Organizing in the New Era

Yesterday, I wrote about the positivity, if even for just a day, that people exuded after the end of this long long campaign. I've been thinking about what organizing and resistance work may look like after the glow fades. I had written, in a bit that I cut out while editing, that perhaps that positivity is the most important first step that we can hope for, particularly in organizing work that starts with "yes we can" and moves to "let's get started" in the next breath. Does this victory and the jubilation afterward mean that finally, people think we can build again instead of just playing defense?

This victory came after a long campaign, but it still feels quick to me, in terms of making sure that the different elements of the "Obama Coalition" actually have some similar grasp of what his election means to people, if not systemic change.
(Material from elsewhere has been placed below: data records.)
/-- The host's request meets a back-invalidation of its half (R126). If it is the older, it is performed first, and what
caused the back-invalidation asks again, with its own stamp, against the new host state. Otherwise it waits for the end of the
transaction. -/
def State.hostMeets (s : State) (w : HostWait) (fn a : Nat) (own : Bool) (stamp : BitVec 32) (agent : Nat) : State :=
  let line := lineOf a
  let hi := decide (64 ≤ a % 128)
  let r := w.req (s.hostSlot fn) (s.hostOwner a)
  if !((w.stamp - stamp).msb || (w.stamp == stamp && decide (w.agent < agent))) then s.claim line r
  else
    let s := s.dropSnoop line hi
    ({ s with net := { s.net with settles := w.settle r line fn a own :: s.net.settles } } : State).close line

/-- A host request for a half of device memory: for shared access the deltas are gathered first, for ownership the whole line
is settled and every store to it complete (R124, R127). -/
def State.hostCache (s : State) (port : Nat) (addr : BitVec 52) (own : Bool) : State :=
  let x := addr.toNat / 64 * 64
  if !s.portUp port then s
  else
    let (s, w) := s.hostArrival port (if own then .own else .shared) x
    match s.reach x 64 with
    | .refused fn => ((s.hostRefused fn x).reply_ (.granted (BitVec.ofNat 52 x) own [] true)).hostDone w
    | .at_ fn pa => match s.hostSpot pa, s.hostSpot (pa + 63) with
      | .at_ a, .at_ b =>
        if a % 64 != 0 || b != a + 63 || s.isHost a then s.hostDone w
        else
          let line := lineOf a
          let hi := decide (64 ≤ a % 128)
          let r := w.req (s.hostSlot fn) (s.hostOwner a)
          match s.host.backInv.find? fun b => b.1 == line && b.2.1 == hi with
          | some b => s.hostMeets w fn a own b.2.2.2.1 b.2.2.2.2
          | none => match s.ask line r [hi] own false with
            | (s, false) => s
            | (s, true) =>
              let s := s.touch line false
              if !own then (s.grant w fn a own).drainFree
              else if s.storesOpen line then s.claim line r
              else match s.startSettle (w.settle r line fn a own) with
                | (s, true) => s.drainFree
                | (s, false) => s
      | _, _ => s

def execHostSharedRequest (port : Nat) (addr : BitVec 52) (s : State) : Host.Outcome State Fault Refusal :=
  .next (s.hostCache port addr false)

def execHostOwnershipRequest (port : Nat) (addr : BitVec 52) (s : State) : Host.Outcome State Fault Refusal :=
  .next (s.hostCache port addr true)

/-- HOST_WRITEBACK: the host gives up an owned half with its data, performed like a 64-byte store when its turn comes (R115,
R124). -/
def execHostWriteback (port : Nat) (addr : BitVec 52) (bytes : List Byte) (s : State) :
    Host.Outcome State Fault Refusal :=
  .next (
    let x := addr.toNat / 64 * 64
    if !s.portUp port || bytes.length != 64 then s
    else
      let (s, w) := s.hostArrival port (.back bytes) x
      match s.reach x 64 with
      | .refused fn => (s.hostRefused fn x).hostDone w
      | .at_ fn pa => match s.hostSpot pa with
        | .at_ a =>
          let line := lineOf a
          let hi := decide (64 ≤ a % 128)
          if a % 64 != 0 || s.hostHalf line hi != 2 then s.hostDone w
          else match s.hostAsk w (s.hostSlot fn) (s.hostOwner pa) ((List.range 64).map (a + ·)) true with
            | (s, false) => s
            | (s, true) =>
              let t := (s.homeStore (s.hostSlot fn) line (bytesAt (a % 128) bytes)).hostHas line hi 0 none
              ((t.replyAfter s (.written addr)).hostDone w).drainFree
        | .passing | .stranded => s)

/-- A write-back of a half that waits while the half is taken back. -/
def State.waitingBack (s : State) (line : Nat) (hi : Bool) : Option (HostWait × List Byte) :=
  s.host.waits.findSome? fun w => match w.ask, s.reach w.addr 64 with
    | .back bs, .at_ _ pa =>
      if s.hostSpot pa == .at_ (halfAddr line hi) then some (w, bs) else none
    | _, _ => none

/-- BACK_INVALIDATION_RESPONSE: a half that was owned comes back with its modified data, which a write-back on its way may
bring; for a read it is shared from then on, for a write the host holds it no more (R122). A discard drops the data (R95). -/
def execBackInvalidationResponse (line : Nat) (hi : Bool) (modified : Option (List Byte)) (s : State) :
    Host.Outcome State Fault Refusal :=
  .next (match s.host.backInv.find? fun b => b.1 == line && b.2.1 == hi with
    | none => s
    | some (_, _, write, _, _) =>
      let back := s.waitingBack line hi
      let t := match modified.orElse fun _ => back.map Prod.snd with
        | some bs =>
          if s.hostHalf line hi == 2 && bs.length == 64 && !((s.settle? line).any Settle.drop) then
            ((s.clearResv line).homePut (((s.l2? line).map L2Line.key).getD 0) line (bytesAt (if hi then 64 else 0) bs)).changed
              line
          else s
        | none => s
      let t := match back with
        | some (w, _) => (t.reply_ (.written (BitVec.ofNat 52 w.addr))).hostDone w
        | none => t
      ((t.hostHas line hi (if write || back.isSome then 0 else 1) none).dropSnoop line hi).close line)

/-! Host memory cached by the device (R125) -/

/-- The answer to a snoop of a half, and what it leaves in the L2 slice. -/
def State.snoopAnswer (s : State) (line : Nat) (hi invalidate : Bool) : State :=
  let addr := s.hostAddr (halfAddr line hi)
  match s.l2? line with
  | none => s.reply_ (.answer addr [])
  | some x =>
    let s := s.reply_ (.answer addr (if x.dirty && x.valid hi then s.homeBytes x.key (halfAddr line hi) 64 else []))
    if !invalidate then s
    else
      let s := s.modL2 line fun y => if hi then { y with vhi := false } else { y with vlo := false }
      if (s.l2? line).any fun y => !y.vlo && !y.vhi then { s with lines := { s.lines with l2 := tdel s.lines.l2 line } } else s

/-- HOST_SNOOP: every L1 copy and delta line of the whole line is settled (R112), and the half is answered for alone. -/
def execHostSnoop (line : Nat) (hi invalidate : Bool) (s : State) : Host.Outcome State Fault Refusal :=
  .next (
    if !s.isHost (line * 128) then s
    else
      let (s, w) := s.hostArrival (s.portOf (line * 128)) (.snoop invalidate) (halfAddr line hi)
      match s.l2? line with
      | none => (s.snoopAnswer line hi invalidate).hostDone w
      | some x =>
        let r := w.req x.key x.owner
        if !s.turnOf line r || s.storesOpen line then s.claim line r
        else if (s.dir line).mode = 0 then ((s.snoopAnswer line hi invalidate).hostDone w).drainFree
        else match s.startSettle (Settle.ofReq line r [] false) with
          | (s, true) => ((s.snoopAnswer line hi invalidate).hostDone w).drainFree
          | (s, false) => s.claim line r)

/-- A half that was asked of the host is there, or has failed. -/
def State.halfHere (s : State) (line : Nat) (hi : Bool) : State :=
  let s := { s with host := { s.host with fetches := s.host.fetches.filter fun f => !(f.1 == line && f.2 == hi) } }
  let s := s.modL2 line (·.setValid hi)
  if s.host.fetches.any fun f => f.1 == line then s else s.close line

/-- A half of host memory that Headland has asked for in recovery mode (R415). -/
def State.pulledHalf (s : State) (line : Nat) (hi : Bool) (bytes : List Byte) : State :=
  { s with
    host := { s.host with fetches := s.host.fetches.filter fun f => !(f.1 == line && f.2 == hi) }
    head := { s.head with pulled := tset s.head.pulled (halfAddr line hi / 64) bytes } }

/-- CXL_CACHE_FILL: a half of host memory arrives at its home; its POISON bit stays (R403). -/
def execCxlCacheFill (line : Nat) (hi : Bool) (bytes : List Byte) (s : State) : Host.Outcome State Fault Refusal :=
  .next (if !s.host.fetches.contains (line, hi) || bytes.length != 64 then s
    else if s.head.recovery then s.pulledHalf line hi bytes
    else (s.homeMerge (((s.l2? line).map L2Line.key).getD 0) line (bytesAt (if hi then 64 else 0) bytes)).halfHere line hi)

/-! The ports (R403) -/

/-- Adds a number to a list that lacks it. -/
def addOnce (l : List Nat) (n : Nat) : List Nat := if l.contains n then l else l ++ [n]

/-- A fetch through a port that has failed. -/
def State.fetchFailed (s : State) (line : Nat) (hi : Bool) : State :=
  (s.poisonHalves line (halfBit hi)).halfHere line hi

/-- A half that the host held owned through a port that has failed. -/
def State.ownerLost (s : State) (line : Nat) (hi : Bool) : State :=
  let asked := s.host.backInv.any fun b => b.1 == line && b.2.1 == hi
  let s := ((s.poisonHalves line (halfBit hi)).hostHas line hi 0 none).dropSnoop line hi
  if asked then s.close line else s

/-- An action of Headland that R414 or R419 has logged; R401 gives no type for it, which is a free value (log entry 18). -/
def State.logAction (s : State) (what detail : Nat) : State :=
  (s.logEvent ((Config.freeWord 47 s.agenda.free).toNat % 65536) 0xFF 0xFF 3397 (BitVec.ofNat 64 what)
    (BitVec.ofNat 64 detail)).bumpFree

/-- PORT_LINK_DOWN. A link that does not train at cold start is logged (R414). -/
def execPortLinkDown (port : Nat) (s : State) : Host.Outcome State Fault Refusal :=
  .next (if 2 ≤ port then s
    else if !s.portUp port then (if s.head.step == 6 then s.logAction port 6 else s)
    else
      let fs := s.host.fetches.filter fun f => s.portOf (f.1 * 128) == port
      let os := s.host.owners.filter fun o => o.2.2 == port
      let s := { s with host := { s.host with
        ports := tset s.host.ports port false
        waits := s.host.waits.filter fun w => w.agent != port } }
      let s := fs.foldl (fun (s : State) f => s.fetchFailed f.1 f.2) s
      (os.foldl (fun (s : State) o => s.ownerLost o.1 o.2.1) s).drainFree)

/-- PORT_LINK_UP: a port opens once cold start has come to it, and in recovery mode port 0 alone (R414, R415); later fills
are sent afresh, and poison stays. -/
def execPortLinkUp (port : Nat) (s : State) : Host.Outcome State Fault Refusal :=
  .next (if port < 2 && (s.head.step == 6 || (s.head.recovery && port == 0)) then { s with host := { s.host with ports := tset s.host.ports port true } } else s)

end Sys2Proof.Machine
end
That coalition includes people from much further left than I'd expected would get involved in a major campaign like this one, all the way to young kids and old Democratic political hands who know and have tended over business as usual.

The real test will be whether the left has built up a strong enough skin to not back down from fights with the Dems because they aren't just going to change things without real pressure. And whether people will stand their ground and fight, not just bend over backwards to let the new powers that be, who are not altogether different from the old powers that be in their quest to keep and accumulate power, just do whatever it is that they want to do.

It's time to think about organizing for more than just defense, but also for breaking the weird commitment to political parties and moving to personal and community commitment to issues. I think the younger generation, who have shown little loyalty to brands, media outlets, modes of communication, and pretty much all of the old benchmarks are not really feeling the party identification. That confuses the older pollsters, old guard of leaders, and pretty much everyone else. I think that may provide an opening for people to talk more about issues and engage folks from different communities and age groups about solutions rather than just broad statements of who is "good" and who is "bad."

Of course, what this country needs are more than 2 political parties, but even with them, we need to build from the ground up. The government has to work for the people again (or finally, I suppose). And the people have to get organized beyond GOTV efforts. Everyone's saying the same thing: the proof will be in what happens next.